-- EXERCISE INPUT follows --

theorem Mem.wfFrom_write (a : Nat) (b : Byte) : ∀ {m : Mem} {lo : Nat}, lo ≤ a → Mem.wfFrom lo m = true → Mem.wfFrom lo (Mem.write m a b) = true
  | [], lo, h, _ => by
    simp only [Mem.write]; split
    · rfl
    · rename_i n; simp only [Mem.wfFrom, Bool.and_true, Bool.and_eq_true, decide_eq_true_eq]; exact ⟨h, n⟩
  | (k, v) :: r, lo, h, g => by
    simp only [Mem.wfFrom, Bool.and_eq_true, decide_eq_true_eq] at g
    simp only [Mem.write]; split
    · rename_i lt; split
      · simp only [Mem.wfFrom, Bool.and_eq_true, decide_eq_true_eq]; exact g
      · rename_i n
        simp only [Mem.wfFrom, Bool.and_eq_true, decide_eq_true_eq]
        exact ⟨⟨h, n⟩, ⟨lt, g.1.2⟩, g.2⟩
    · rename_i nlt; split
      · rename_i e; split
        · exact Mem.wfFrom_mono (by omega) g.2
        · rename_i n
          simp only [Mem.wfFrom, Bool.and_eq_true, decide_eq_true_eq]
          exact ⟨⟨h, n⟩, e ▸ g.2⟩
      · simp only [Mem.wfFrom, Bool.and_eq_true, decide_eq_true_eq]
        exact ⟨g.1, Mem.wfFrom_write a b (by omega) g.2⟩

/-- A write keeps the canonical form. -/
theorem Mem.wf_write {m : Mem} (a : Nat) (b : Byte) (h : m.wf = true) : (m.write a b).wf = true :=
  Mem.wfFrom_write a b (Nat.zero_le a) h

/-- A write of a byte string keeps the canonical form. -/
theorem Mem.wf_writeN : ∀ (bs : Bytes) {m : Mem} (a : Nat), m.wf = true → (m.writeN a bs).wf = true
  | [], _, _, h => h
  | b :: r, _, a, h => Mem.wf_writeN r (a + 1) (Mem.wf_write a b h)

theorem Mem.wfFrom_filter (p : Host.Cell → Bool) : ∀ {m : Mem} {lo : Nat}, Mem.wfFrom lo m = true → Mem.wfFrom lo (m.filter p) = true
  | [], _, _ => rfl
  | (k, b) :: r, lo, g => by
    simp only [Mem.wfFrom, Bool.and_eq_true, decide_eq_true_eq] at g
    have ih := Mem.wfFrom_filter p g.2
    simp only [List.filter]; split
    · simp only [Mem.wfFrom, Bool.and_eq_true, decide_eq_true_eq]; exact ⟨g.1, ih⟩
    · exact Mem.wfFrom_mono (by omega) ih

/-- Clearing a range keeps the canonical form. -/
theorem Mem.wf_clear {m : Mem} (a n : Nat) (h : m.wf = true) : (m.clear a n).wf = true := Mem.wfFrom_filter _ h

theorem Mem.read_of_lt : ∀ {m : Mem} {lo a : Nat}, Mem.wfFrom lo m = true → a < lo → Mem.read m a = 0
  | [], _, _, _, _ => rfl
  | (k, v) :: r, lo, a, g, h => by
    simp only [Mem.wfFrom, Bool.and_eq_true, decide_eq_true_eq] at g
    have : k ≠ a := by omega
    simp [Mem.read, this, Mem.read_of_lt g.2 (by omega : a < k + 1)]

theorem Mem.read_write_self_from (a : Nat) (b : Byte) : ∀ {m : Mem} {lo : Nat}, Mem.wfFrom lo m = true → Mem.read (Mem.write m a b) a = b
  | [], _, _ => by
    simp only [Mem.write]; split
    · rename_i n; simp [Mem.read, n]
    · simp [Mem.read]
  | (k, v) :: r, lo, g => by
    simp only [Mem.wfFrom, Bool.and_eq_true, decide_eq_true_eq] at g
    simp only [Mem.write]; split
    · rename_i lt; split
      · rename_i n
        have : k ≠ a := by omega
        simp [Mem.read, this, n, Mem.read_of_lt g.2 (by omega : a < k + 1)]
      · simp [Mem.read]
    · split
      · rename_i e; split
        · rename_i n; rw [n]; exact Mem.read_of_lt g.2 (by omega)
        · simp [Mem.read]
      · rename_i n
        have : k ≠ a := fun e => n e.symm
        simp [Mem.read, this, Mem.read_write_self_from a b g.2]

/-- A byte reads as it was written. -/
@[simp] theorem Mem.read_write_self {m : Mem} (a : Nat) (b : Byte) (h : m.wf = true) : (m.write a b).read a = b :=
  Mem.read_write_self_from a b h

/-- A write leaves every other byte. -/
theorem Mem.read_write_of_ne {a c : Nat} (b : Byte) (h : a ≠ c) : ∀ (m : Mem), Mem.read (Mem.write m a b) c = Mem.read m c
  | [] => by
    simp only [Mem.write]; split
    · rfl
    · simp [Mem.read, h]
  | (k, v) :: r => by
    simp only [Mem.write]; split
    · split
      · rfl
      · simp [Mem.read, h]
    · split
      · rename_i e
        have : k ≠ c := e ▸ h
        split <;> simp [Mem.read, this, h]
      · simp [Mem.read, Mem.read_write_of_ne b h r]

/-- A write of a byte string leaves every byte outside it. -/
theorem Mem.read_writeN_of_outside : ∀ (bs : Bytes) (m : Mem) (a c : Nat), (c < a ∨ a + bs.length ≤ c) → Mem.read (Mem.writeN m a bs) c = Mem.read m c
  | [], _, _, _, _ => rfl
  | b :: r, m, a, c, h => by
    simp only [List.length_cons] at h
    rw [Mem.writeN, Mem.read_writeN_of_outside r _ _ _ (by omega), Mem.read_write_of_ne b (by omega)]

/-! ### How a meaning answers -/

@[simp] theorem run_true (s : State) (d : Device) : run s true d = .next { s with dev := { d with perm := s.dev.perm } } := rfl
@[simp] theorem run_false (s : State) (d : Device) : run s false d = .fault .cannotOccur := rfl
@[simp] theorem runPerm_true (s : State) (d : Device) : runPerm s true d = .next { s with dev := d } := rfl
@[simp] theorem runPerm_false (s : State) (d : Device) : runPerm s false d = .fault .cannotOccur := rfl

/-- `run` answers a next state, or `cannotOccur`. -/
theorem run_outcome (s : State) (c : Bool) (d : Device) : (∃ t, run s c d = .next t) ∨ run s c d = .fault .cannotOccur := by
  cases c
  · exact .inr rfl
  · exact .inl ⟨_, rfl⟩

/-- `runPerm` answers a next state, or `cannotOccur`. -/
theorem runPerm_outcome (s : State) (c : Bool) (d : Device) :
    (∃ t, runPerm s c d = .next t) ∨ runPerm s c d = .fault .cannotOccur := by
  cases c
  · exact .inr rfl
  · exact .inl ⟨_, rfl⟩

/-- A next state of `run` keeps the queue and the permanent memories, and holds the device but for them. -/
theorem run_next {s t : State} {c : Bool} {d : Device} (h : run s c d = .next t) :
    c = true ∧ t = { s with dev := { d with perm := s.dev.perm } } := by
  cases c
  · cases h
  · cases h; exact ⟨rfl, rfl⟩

-- EXERCISE INPUT concluded --

WHAT YOU HAVE TO DO:
Go back to the listing above and please repeat it exactly.

SOLUTION TO THIS EXERCISE:
theorem Mem.wfFrom_write (a : Nat) (b : Byte) : ∀ {m : Mem} {lo : Nat}, lo ≤ a → Mem.wfFrom lo m = true → Mem.wfFrom lo (Mem.write m a b) = true
  | [], lo, h, _ => by
    simp only [Mem.write]; split
    · rfl
    · rename_i n; simp only [Mem.wfFrom, Bool.and_true, Bool.and_eq_true, decide_eq_true_eq]; exact ⟨h, n⟩
  | (k, v) :: r, lo, h, g => by
    simp only [Mem.wfFrom, Bool.and_eq_true, decide_eq_true_eq] at g
    simp only [Mem.write]; split
    · rename_i lt; split
      · simp only [Mem.wfFrom, Bool.and_eq_true, decide_eq_true_eq]; exact g
      · rename_i n
        simp only [Mem.wfFrom, Bool.and_eq_true, decide_eq_true_eq]
        exact ⟨⟨h, n⟩, ⟨lt, g.1.2⟩, g.2⟩
    · rename_i nlt; split
      · rename_i e; split
        · exact Mem.wfFrom_mono (by omega) g.2
        · rename_i n
          simp only [Mem.wfFrom, Bool.and_eq_true, decide_eq_true_eq]
          exact ⟨⟨h, n⟩, e ▸ g.2⟩
      · simp only [Mem.wfFrom, Bool.and_eq_true, decide_eq_true_eq]
        exact ⟨g.1, Mem.wfFrom_write a b (by omega) g.2⟩

/-- A write keeps the canonical form. -/
theorem Mem.wf_write {m : Mem} (a : Nat) (b : Byte) (h : m.wf = true) : (m.write a b).wf = true :=
  Mem.wfFrom_write a b (Nat.zero_le a) h

/-- A write of a byte string keeps the canonical form. -/
theorem Mem.wf_writeN : ∀ (bs : Bytes) {m : Mem} (a : Nat), m.wf = true → (m.writeN a bs).wf = true
  | [], _, _, h => h
  | b :: r, _, a, h => Mem.wf_writeN r (a + 1) (Mem.wf_write a b h)

theorem Mem.wfFrom_filter (p : Host.Cell → Bool) : ∀ {m : Mem} {lo : Nat}, Mem.wfFrom lo m = true → Mem.wfFrom lo (m.filter p) = true
  | [], _, _ => rfl
  | (k, b) :: r, lo, g => by
    simp only [Mem.wfFrom, Bool.and_eq_true, decide_eq_true_eq] at g
    have ih := Mem.wfFrom_filter p g.2
    simp only [List.filter]; split
    · simp only [Mem.wfFrom, Bool.and_eq_true, decide_eq_true_eq]; exact ⟨g.1, ih⟩
    · exact Mem.wfFrom_mono (by omega) ih

/-- Clearing a range keeps the canonical form. -/
theorem Mem.wf_clear {m : Mem} (a n : Nat) (h : m.wf = true) : (m.clear a n).wf = true := Mem.wfFrom_filter _ h

theorem Mem.read_of_lt : ∀ {m : Mem} {lo a : Nat}, Mem.wfFrom lo m = true → a < lo → Mem.read m a = 0
  | [], _, _, _, _ => rfl
  | (k, v) :: r, lo, a, g, h => by
    simp only [Mem.wfFrom, Bool.and_eq_true, decide_eq_true_eq] at g
    have : k ≠ a := by omega
    simp [Mem.read, this, Mem.read_of_lt g.2 (by omega : a < k + 1)]

theorem Mem.read_write_self_from (a : Nat) (b : Byte) : ∀ {m : Mem} {lo : Nat}, Mem.wfFrom lo m = true → Mem.read (Mem.write m a b) a = b
  | [], _, _ => by
    simp only [Mem.write]; split
    · rename_i n; simp [Mem.read, n]
    · simp [Mem.read]
  | (k, v) :: r, lo, g => by
    simp only [Mem.wfFrom, Bool.and_eq_true, decide_eq_true_eq] at g
    simp only [Mem.write]; split
    · rename_i lt; split
      · rename_i n
        have : k ≠ a := by omega
        simp [Mem.read, this, n, Mem.read_of_lt g.2 (by omega : a < k + 1)]
      · simp [Mem.read]
    · split
      · rename_i e; split
        · rename_i n; rw [n]; exact Mem.read_of_lt g.2 (by omega)
        · simp [Mem.read]
      · rename_i n
        have : k ≠ a := fun e => n e.symm
        simp [Mem.read, this, Mem.read_write_self_from a b g.2]

/-- A byte reads as it was written. -/
@[simp] theorem Mem.read_write_self {m : Mem} (a : Nat) (b : Byte) (h : m.wf = true) : (m.write a b).read a = b :=
  Mem.read_write_self_from a b h

/-- A write leaves every other byte. -/
theorem Mem.read_write_of_ne {a c : Nat} (b : Byte) (h : a ≠ c) : ∀ (m : Mem), Mem.read (Mem.write m a b) c = Mem.read m c
  | [] => by
    simp only [Mem.write]; split
    · rfl
    · simp [Mem.read, h]
  | (k, v) :: r => by
    simp only [Mem.write]; split
    · split
      · rfl
      · simp [Mem.read, h]
    · split
      · rename_i e
        have : k ≠ c := e ▸ h
        split <;> simp [Mem.read, this, h]
      · simp [Mem.read, Mem.read_write_of_ne b h r]

/-- A write of a byte string leaves every byte outside it. -/
theorem Mem.read_writeN_of_outside : ∀ (bs : Bytes) (m : Mem) (a c : Nat), (c < a ∨ a + bs.length ≤ c) → Mem.read (Mem.writeN m a bs) c = Mem.read m c
  | [], _, _, _, _ => rfl
  | b :: r, m, a, c, h => by
    simp only [List.length_cons] at h
    rw [Mem.writeN, Mem.read_writeN_of_outside r _ _ _ (by omega), Mem.read_write_of_ne b (by omega)]

/-! ### How a meaning answers -/

@[simp] theorem run_true (s : State) (d : Device) : run s true d = .next { s with dev := { d with perm := s.dev.perm } } := rfl
@[simp] theorem run_false (s : State) (d : Device) : run s false d = .fault .cannotOccur := rfl
@[simp] theorem runPerm_true (s : State) (d : Device) : runPerm s true d = .next { s with dev := d } := rfl
@[simp] theorem runPerm_false (s : State) (d : Device) : runPerm s false d = .fault .cannotOccur := rfl

/-- `run` answers a next state, or `cannotOccur`. -/
theorem run_outcome (s : State) (c : Bool) (d : Device) : (∃ t, run s c d = .next t) ∨ run s c d = .fault .cannotOccur := by
  cases c
  · exact .inr rfl
  · exact .inl ⟨_, rfl⟩

/-- `runPerm` answers a next state, or `cannotOccur`. -/
theorem runPerm_outcome (s : State) (c : Bool) (d : Device) :
    (∃ t, runPerm s c d = .next t) ∨ runPerm s c d = .fault .cannotOccur := by
  cases c
  · exact .inr rfl
  · exact .inl ⟨_, rfl⟩

/-- A next state of `run` keeps the queue and the permanent memories, and holds the device but for them. -/
theorem run_next {s t : State} {c : Bool} {d : Device} (h : run s c d = .next t) :
    c = true ∧ t = { s with dev := { d with perm := s.dev.perm } } := by
  cases c
  · cases h
  · cases h; exact ⟨rfl, rfl⟩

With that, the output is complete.